Thursday, June 26, 2014

Fear Won't Hold Me Back!

Fear....

Fear is a demon that lives within.  It is a straightjacket tied too tightly.  It is the one thing that prevents us from living a full life.

Those of you who follow this blog or know me personally understand I've had it rough over the last few months.  My life has turned & flipped & spun and ended up so at times I could hardly recognize it. I have lost many relationships and the ones I still have are mostly changed.  But this was all good.
I have left what has been my spiritual family for years and joined a new one.  I have a different faith designation, although my beliefs are the same. I have begun giving lectures and have been asked to teach. And this is also good.

Fear is what held me back from these changes.  I admit that.  I let fear of losing people from my life and fear of just being lost hold me back. One day, for whatever reason, I took that step anyway. I am pleased with the results.  I admit I'm still dealing with the  repercussions which seem to never stop rippling, but it is becoming easier with each passing day.  Seeing several people near & dear to my heart struggling to overcome their fears has made it easier for me as well. We have joined together to deal with our fears together! This support is what really helps you to get through the dark nights.

While all this is going on, a book popped up. I recently joined a couple book clubs at my library and one of them is for YA books that are really more adult.  This month was The Scorpio Races by Maggie Steifvater.  It's an interesting book, basically about a young woman overcoming her fear, a fear with a very good purpose!  Imagine living on an island where vicious horses come literally out of the sea.  When I say vicious, I mean that people who try to ride them sometimes end up dead, and you do NOT want to run across one out in the open during a stormy night!

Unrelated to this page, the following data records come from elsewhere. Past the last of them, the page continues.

-- ==== Sys2Proof/Machine/State.lean ====
section
/-! DEFINITION. The state of the FC-512 as plain data: one record per unit of the part, with every piece of state the
manual gives that unit, and the machine right after a power reset. -/

namespace Sys2Proof.Machine

/-! ### The seat plan (chapter 1) -/

/-- The class of a seat (R1). -/
inductive SeatClass where
  | vacant | delegate | chair | listener
  deriving DecidableEq, Repr

/-- A place on the trunks: a wing and a position. -/
structure Place where
  wing : Wing
  pos : Pos
  deriving DecidableEq, Repr

/-- A plan record (R1). An absent location is ANY; delegation 0 is none. -/
structure PlanRecord where
  cls : SeatClass
  location : Option Place
  delegation : Fin 65
  voice : Bool
  deriving DecidableEq, Repr

/-- The direction of the plan cursor (R6). -/
inductive Direction where
  | write | read
  deriving DecidableEq, Repr

/-- The plan cursor (R6): the index 0–512, the direction, and the read buffer with the seat it was copied from. -/
structure Cursor where
  index : Fin 513
  direction : Direction
  buffer : Option (Seat × PlanRecord)
  deriving DecidableEq, Repr

/-! ### The trunk units (chapter 2) -/

/-- Which check a blocked unit failed (R23). -/
inductive BlockKind where
  | location | duplicate | unbound | type
  deriving DecidableEq, Repr

/-- The presence state of a unit, with the block kind of a BLOCKED one (R18). -/
inductive Presence where
  | settling
  | ready
  | blocked (kind : BlockKind)
  deriving DecidableEq, Repr

/-- An entry of a chain table (R18). An absent address is BLANK; the buttons carry the unit type. -/
structure ChainEntry where
  addr : Option Seat
  buttons : Buttons
  presence : Presence
  settle : Nat
  miss : Nat
  level : Fin 64
  refusal : Nat
  deriving DecidableEq, Repr

/-- An address assignment in flight (R33). -/
structure Assignment where
  pos : Pos
  seat : Seat
  polls : Nat
  deriving DecidableEq, Repr

/-- The microphone command of a poll (R20). -/
inductive MicCommand where
  | closed | mute | open
  deriving DecidableEq, Repr

/-- The indicator states (R38). -/
inductive Indicator where
  | off | request | first | speaking | warning | muted | refused | locked | blocked
  deriving DecidableEq, Repr

/-- A poll in progress (R19): the position it is addressed to, whether it is the end probe, and what it carried. -/
structure Poll where
  pos : Pos
  endProbe : Bool
  mic : MicCommand
  indicator : Indicator
  store : Option Seat
  deriving DecidableEq, Repr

Now why am I mentioning this book?  It came at a time I was working through dealing with fears.  This young woman has to overcome  incredible fear and ride in the race with these horses that come storming from the sea.  It is the only way to save her home & provide for her family.  It is rare that I get caught up in a book like this, especially a YA book, but this was a great exception.  You are pulled in and actually live through her fears as well as the other main character, a young man who has tamed one of these horses, but has his entire life riding on the outcome of this race.  I do highly recommend reading it yourself.

I admit, this book wasn't something that changed my life, but it came at the perfect time and gave me another perspective on fear.  It made me think....  Granted, this is only a book, but here are two young people who are stepping forward into not just fears, but terrors because they know they have no other choice.  It made my own problems seem somewhat less scary.  It makes you think about the fact that plenty of real-life people are dealing with things far worse than I was.  And so, I took that first step.  I keep on taking steps.  What will be, will be. I can't control other people's reactions. I can only control my own.

Now, I am on a journey of moving past those things that have held me back for so long.  It feels amazing!  I never know what the day will bring, so each moment is an adventure!  Go out & find your own adventure.  There are plenty to go around.